**WORK REQUEST**
Everything from the line containing "p g).bar2 = s.bar2 := rfl" through the line containing "p g).threads = s.threads := rfl" in the listing below should be copied exactly, and nothing more.
+++ EXCERPTED RECORDS +++
/-! ### modFn -/

@[simp] theorem State.modFn_time (f : Nat) (g : Fn → Fn) : (s.modFn f g).time = s.time := rfl
@[simp] theorem State.modFn_ics (f : Nat) (g : Fn → Fn) : (s.modFn f g).ics = s.ics := rfl
@[simp] theorem State.modFn_bar2 (f : Nat) (g : Fn → Fn) : (s.modFn f g).bar2 = s.bar2 := rfl
@[simp] theorem State.modFn_gaf (f : Nat) (g : Fn → Fn) : (s.modFn f g).gaf = s.gaf := rfl
@[simp] theorem State.modFn_ledger (f : Nat) (g : Fn → Fn) : (s.modFn f g).ledger = s.ledger := rfl
@[simp] theorem State.modFn_owners (f : Nat) (g : Fn → Fn) : (s.modFn f g).owners = s.owners := rfl
@[simp] theorem State.modFn_parts (f : Nat) (g : Fn → Fn) : (s.modFn f g).parts = s.parts := rfl
@[simp] theorem State.modFn_keys (f : Nat) (g : Fn → Fn) : (s.modFn f g).keys = s.keys := rfl
@[simp] theorem State.modFn_images (f : Nat) (g : Fn → Fn) : (s.modFn f g).images = s.images := rfl
@[simp] theorem State.modFn_staged (f : Nat) (g : Fn → Fn) : (s.modFn f g).staged = s.staged := rfl
@[simp] theorem State.modFn_ports (f : Nat) (g : Fn → Fn) : (s.modFn f g).ports = s.ports := rfl
@[simp] theorem State.modFn_threads (f : Nat) (g : Fn → Fn) : (s.modFn f g).threads = s.threads := rfl
@[simp] theorem State.modFn_bobbins (f : Nat) (g : Fn → Fn) : (s.modFn f g).bobbins = s.bobbins := rfl
@[simp] theorem State.modFn_harness (f : Nat) (g : Fn → Fn) : (s.modFn f g).harness = s.harness := rfl
@[simp] theorem State.modFn_markIn (f : Nat) (g : Fn → Fn) : (s.modFn f g).markIn = s.markIn := rfl
@[simp] theorem State.modFn_markOut (f : Nat) (g : Fn → Fn) : (s.modFn f g).markOut = s.markOut := rfl
@[simp] theorem State.modFn_spools (f : Nat) (g : Fn → Fn) : (s.modFn f g).spools = s.spools := rfl
@[simp] theorem State.modFn_ringMem (f : Nat) (g : Fn → Fn) : (s.modFn f g).ringMem = s.ringMem := rfl
@[simp] theorem State.modFn_dma (f : Nat) (g : Fn → Fn) : (s.modFn f g).dma = s.dma := rfl
@[simp] theorem State.modFn_mem (f : Nat) (g : Fn → Fn) : (s.modFn f g).mem = s.mem := rfl
@[simp] theorem State.modFn_wall (f : Nat) (g : Fn → Fn) : (s.modFn f g).wall = s.wall := rfl
@[simp] theorem State.modFn_wallTime (f : Nat) (g : Fn → Fn) : (s.modFn f g).wallTime = s.wallTime := rfl
@[simp] theorem State.modFn_power (f : Nat) (g : Fn → Fn) : (s.modFn f g).power = s.power := rfl
@[simp] theorem State.modFn_lehr (f : Nat) (g : Fn → Fn) : (s.modFn f g).lehr = s.lehr := rfl
@[simp] theorem State.modFn_repair (f : Nat) (g : Fn → Fn) : (s.modFn f g).repair = s.repair := rfl
@[simp] theorem State.modFn_weave (f : Nat) (g : Fn → Fn) : (s.modFn f g).weave = s.weave := rfl
@[simp] theorem State.modFn_links (f : Nat) (g : Fn → Fn) : (s.modFn f g).links = s.links := rfl
@[simp] theorem State.modFn_rts (f : Nat) (g : Fn → Fn) : (s.modFn f g).rts = s.rts := rfl
@[simp] theorem State.modFn_pairs (f : Nat) (g : Fn → Fn) : (s.modFn f g).pairs = s.pairs := rfl
@[simp] theorem State.modFn_caps (f : Nat) (g : Fn → Fn) : (s.modFn f g).caps = s.caps := rfl
@[simp] theorem State.modFn_emits (f : Nat) (g : Fn → Fn) : (s.modFn f g).emits = s.emits := rfl
@[simp] theorem State.modFn_looms (f : Nat) (g : Fn → Fn) : (s.modFn f g).looms = s.looms := rfl
@[simp] theorem State.modFn_warp (f : Nat) (g : Fn → Fn) : (s.modFn f g).warp = s.warp := rfl
@[simp] theorem State.modFn_cores (f : Nat) (g : Fn → Fn) : (s.modFn f g).cores = s.cores := rfl
@[simp] theorem State.modFn_bias (f : Nat) (g : Fn → Fn) : (s.modFn f g).bias = s.bias := rfl
@[simp] theorem State.modFn_biasN (f : Nat) (g : Fn → Fn) : (s.modFn f g).biasN = s.biasN := rfl
@[simp] theorem State.modFn_hk (f : Nat) (g : Fn → Fn) : (s.modFn f g).hk = s.hk := rfl
@[simp] theorem State.modFn_sent (f : Nat) (g : Fn → Fn) : (s.modFn f g).sent = s.sent := rfl
@[simp] theorem State.modFn_freeCtr (f : Nat) (g : Fn → Fn) : (s.modFn f g).freeCtr = s.freeCtr := rfl
@[simp] theorem State.modFn_phase (f : Nat) (g : Fn → Fn) : (s.modFn f g).phase = s.phase := rfl
@[simp] theorem State.modFn_pending (f : Nat) (g : Fn → Fn) : (s.modFn f g).pending = s.pending := rfl

/-! ### modPort -/

@[simp] theorem State.modPort_time (p : Nat) (g : Port → Port) : (s.modPort p g).time = s.time := rfl
@[simp] theorem State.modPort_fns (p : Nat) (g : Port → Port) : (s.modPort p g).fns = s.fns := rfl
@[simp] theorem State.modPort_ics (p : Nat) (g : Port → Port) : (s.modPort p g).ics = s.ics := rfl
@[simp] theorem State.modPort_bar2 (p : Nat) (g : Port → Port) : (s.modPort p g).bar2 = s.bar2 := rfl
@[simp] theorem State.modPort_gaf (p : Nat) (g : Port → Port) : (s.modPort p g).gaf = s.gaf := rfl
@[simp] theorem State.modPort_ledger (p : Nat) (g : Port → Port) : (s.modPort p g).ledger = s.ledger := rfl
@[simp] theorem State.modPort_owners (p : Nat) (g : Port → Port) : (s.modPort p g).owners = s.owners := rfl
@[simp] theorem State.modPort_parts (p : Nat) (g : Port → Port) : (s.modPort p g).parts = s.parts := rfl
@[simp] theorem State.modPort_keys (p : Nat) (g : Port → Port) : (s.modPort p g).keys = s.keys := rfl
@[simp] theorem State.modPort_images (p : Nat) (g : Port → Port) : (s.modPort p g).images = s.images := rfl
@[simp] theorem State.modPort_staged (p : Nat) (g : Port → Port) : (s.modPort p g).staged = s.staged := rfl
@[simp] theorem State.modPort_threads (p : Nat) (g : Port → Port) : (s.modPort p g).threads = s.threads := rfl
@[simp] theorem State.modPort_bobbins (p : Nat) (g : Port → Port) : (s.modPort p g).bobbins = s.bobbins := rfl
@[simp] theorem State.modPort_harness (p : Nat) (g : Port → Port) : (s.modPort p g).harness = s.harness := rfl
@[simp] theorem State.modPort_markIn (p : Nat) (g : Port → Port) : (s.modPort p g).markIn = s.markIn := rfl
@[simp] theorem State.modPort_markOut (p : Nat) (g : Port → Port) : (s.modPort p g).markOut = s.markOut := rfl
@[simp] theorem State.modPort_spools (p : Nat) (g : Port → Port) : (s.modPort p g).spools = s.spools := rfl
@[simp] theorem State.modPort_ringMem (p : Nat) (g : Port → Port) : (s.modPort p g).ringMem = s.ringMem := rfl
@[simp] theorem State.modPort_dma (p : Nat) (g : Port → Port) : (s.modPort p g).dma = s.dma := rfl
@[simp] theorem State.modPort_mem (p : Nat) (g : Port → Port) : (s.modPort p g).mem = s.mem := rfl
@[simp] theorem State.modPort_wall (p : Nat) (g : Port → Port) : (s.modPort p g).wall = s.wall := rfl
@[simp] theorem State.modPort_wallTime (p : Nat) (g : Port → Port) : (s.modPort p g).wallTime = s.wallTime := rfl
@[simp] theorem State.modPort_power (p : Nat) (g : Port → Port) : (s.modPort p g).power = s.power := rfl
@[simp] theorem State.modPort_lehr (p : Nat) (g : Port → Port) : (s.modPort p g).lehr = s.lehr := rfl
@[simp] theorem State.modPort_repair (p : Nat) (g : Port → Port) : (s.modPort p g).repair = s.repair := rfl
@[simp] theorem State.modPort_weave (p : Nat) (g : Port → Port) : (s.modPort p g).weave = s.weave := rfl
@[simp] theorem State.modPort_links (p : Nat) (g : Port → Port) : (s.modPort p g).links = s.links := rfl
@[simp] theorem State.modPort_rts (p : Nat) (g : Port → Port) : (s.modPort p g).rts = s.rts := rfl
@[simp] theorem State.modPort_pairs (p : Nat) (g : Port → Port) : (s.modPort p g).pairs = s.pairs := rfl
@[simp] theorem State.modPort_caps (p : Nat) (g : Port → Port) : (s.modPort p g).caps = s.caps := rfl
@[simp] theorem State.modPort_emits (p : Nat) (g : Port → Port) : (s.modPort p g).emits = s.emits := rfl
@[simp] theorem State.modPort_looms (p : Nat) (g : Port → Port) : (s.modPort p g).looms = s.looms := rfl
@[simp] theorem State.modPort_warp (p : Nat) (g : Port → Port) : (s.modPort p g).warp = s.warp := rfl
@[simp] theorem State.modPort_cores (p : Nat) (g : Port → Port) : (s.modPort p g).cores = s.cores := rfl
@[simp] theorem State.modPort_bias (p : Nat) (g : Port → Port) : (s.modPort p g).bias = s.bias := rfl
@[simp] theorem State.modPort_biasN (p : Nat) (g : Port → Port) : (s.modPort p g).biasN = s.biasN := rfl
@[simp] theorem State.modPort_hk (p : Nat) (g : Port → Port) : (s.modPort p g).hk = s.hk := rfl
@[simp] theorem State.modPort_sent (p : Nat) (g : Port → Port) : (s.modPort p g).sent = s.sent := rfl
@[simp] theorem State.modPort_freeCtr (p : Nat) (g : Port → Port) : (s.modPort p g).freeCtr = s.freeCtr := rfl
@[simp] theorem State.modPort_phase (p : Nat) (g : Port → Port) : (s.modPort p g).phase = s.phase := rfl
@[simp] theorem State.modPort_pending (p : Nat) (g : Port → Port) : (s.modPort p g).pending = s.pending := rfl

/-! ### modThread -/

@[simp] theorem State.modThread_time (t : Nat) (g : Thread → Thread) : (s.modThread t g).time = s.time := rfl
@[simp] theorem State.modThread_fns (t : Nat) (g : Thread → Thread) : (s.modThread t g).fns = s.fns := rfl
@[simp] theorem State.modThread_ics (t : Nat) (g : Thread → Thread) : (s.modThread t g).ics = s.ics := rfl
@[simp] theorem State.modThread_bar2 (t : Nat) (g : Thread → Thread) : (s.modThread t g).bar2 = s.bar2 := rfl
@[simp] theorem State.modThread_gaf (t : Nat) (g : Thread → Thread) : (s.modThread t g).gaf = s.gaf := rfl
@[simp] theorem State.modThread_ledger (t : Nat) (g : Thread → Thread) : (s.modThread t g).ledger = s.ledger := rfl
@[simp] theorem State.modThread_owners (t : Nat) (g : Thread → Thread) : (s.modThread t g).owners = s.owners := rfl
@[simp] theorem State.modThread_parts (t : Nat) (g : Thread → Thread) : (s.modThread t g).parts = s.parts := rfl
@[simp] theorem State.modThread_keys (t : Nat) (g : Thread → Thread) : (s.modThread t g).keys = s.keys := rfl
@[simp] theorem State.modThread_images (t : Nat) (g : Thread → Thread) : (s.modThread t g).images = s.images := rfl
@[simp] theorem State.modThread_staged (t : Nat) (g : Thread → Thread) : (s.modThread t g).staged = s.staged := rfl
@[simp] theorem State.modThread_ports (t : Nat) (g : Thread → Thread) : (s.modThread t g).ports = s.ports := rfl
@[simp] theorem State.modThread_bobbins (t : Nat) (g : Thread → Thread) : (s.modThread t g).bobbins = s.bobbins := rfl
@[simp] theorem State.modThread_harness (t : Nat) (g : Thread → Thread) : (s.modThread t g).harness = s.harness := rfl
@[simp] theorem State.modThread_markIn (t : Nat) (g : Thread → Thread) : (s.modThread t g).markIn = s.markIn := rfl
@[simp] theorem State.modThread_markOut (t : Nat) (g : Thread → Thread) : (s.modThread t g).markOut = s.markOut := rfl
@[simp] theorem State.modThread_spools (t : Nat) (g : Thread → Thread) : (s.modThread t g).spools = s.spools := rfl
@[simp] theorem State.modThread_ringMem (t : Nat) (g : Thread → Thread) : (s.modThread t g).ringMem = s.ringMem := rfl
@[simp] theorem State.modThread_dma (t : Nat) (g : Thread → Thread) : (s.modThread t g).dma = s.dma := rfl
@[simp] theorem State.modThread_mem (t : Nat) (g : Thread → Thread) : (s.modThread t g).mem = s.mem := rfl
@[simp] theorem State.modThread_wall (t : Nat) (g : Thread → Thread) : (s.modThread t g).wall = s.wall := rfl
@[simp] theorem State.modThread_wallTime (t : Nat) (g : Thread → Thread) : (s.modThread t g).wallTime = s.wallTime := rfl
@[simp] theorem State.modThread_power (t : Nat) (g : Thread → Thread) : (s.modThread t g).power = s.power := rfl
@[simp] theorem State.modThread_lehr (t : Nat) (g : Thread → Thread) : (s.modThread t g).lehr = s.lehr := rfl
@[simp] theorem State.modThread_repair (t : Nat) (g : Thread → Thread) : (s.modThread t g).repair = s.repair := rfl
@[simp] theorem State.modThread_weave (t : Nat) (g : Thread → Thread) : (s.modThread t g).weave = s.weave := rfl
@[simp] theorem State.modThread_links (t : Nat) (g : Thread → Thread) : (s.modThread t g).links = s.links := rfl
@[simp] theorem State.modThread_rts (t : Nat) (g : Thread → Thread) : (s.modThread t g).rts = s.rts := rfl
@[simp] theorem State.modThread_pairs (t : Nat) (g : Thread → Thread) : (s.modThread t g).pairs = s.pairs := rfl
@[simp] theorem State.modThread_caps (t : Nat) (g : Thread → Thread) : (s.modThread t g).caps = s.caps := rfl
@[simp] theorem State.modThread_emits (t : Nat) (g : Thread → Thread) : (s.modThread t g).emits = s.emits := rfl
@[simp] theorem State.modThread_looms (t : Nat) (g : Thread → Thread) : (s.modThread t g).looms = s.looms := rfl
@[simp] theorem State.modThread_warp (t : Nat) (g : Thread → Thread) : (s.modThread t g).warp = s.warp := rfl
@[simp] theorem State.modThread_cores (t : Nat) (g : Thread → Thread) : (s.modThread t g).cores = s.cores := rfl
@[simp] theorem State.modThread_bias (t : Nat) (g : Thread → Thread) : (s.modThread t g).bias = s.bias := rfl
@[simp] theorem State.modThread_biasN (t : Nat) (g : Thread → Thread) : (s.modThread t g).biasN = s.biasN := rfl
@[simp] theorem State.modThread_hk (t : Nat) (g : Thread → Thread) : (s.modThread t g).hk = s.hk := rfl
@[simp] theorem State.modThread_sent (t : Nat) (g : Thread → Thread) : (s.modThread t g).sent = s.sent := rfl
@[simp] theorem State.modThread_freeCtr (t : Nat) (g : Thread → Thread) : (s.modThread t g).freeCtr = s.freeCtr := rfl
@[simp] theorem State.modThread_phase (t : Nat) (g : Thread → Thread) : (s.modThread t g).phase = s.phase := rfl
@[simp] theorem State.modThread_pending (t : Nat) (g : Thread → Thread) : (s.modThread t g).pending = s.pending := rfl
+++
**YOUR RESPONSE**
@[simp] theorem State.modPort_bar2 (p : Nat) (g : Port → Port) : (s.modPort p g).bar2 = s.bar2 := rfl
@[simp] theorem State.modPort_gaf (p : Nat) (g : Port → Port) : (s.modPort p g).gaf = s.gaf := rfl
@[simp] theorem State.modPort_ledger (p : Nat) (g : Port → Port) : (s.modPort p g).ledger = s.ledger := rfl
@[simp] theorem State.modPort_owners (p : Nat) (g : Port → Port) : (s.modPort p g).owners = s.owners := rfl
@[simp] theorem State.modPort_parts (p : Nat) (g : Port → Port) : (s.modPort p g).parts = s.parts := rfl
@[simp] theorem State.modPort_keys (p : Nat) (g : Port → Port) : (s.modPort p g).keys = s.keys := rfl
@[simp] theorem State.modPort_images (p : Nat) (g : Port → Port) : (s.modPort p g).images = s.images := rfl
@[simp] theorem State.modPort_staged (p : Nat) (g : Port → Port) : (s.modPort p g).staged = s.staged := rfl
@[simp] theorem State.modPort_threads (p : Nat) (g : Port → Port) : (s.modPort p g).threads = s.threads := rfl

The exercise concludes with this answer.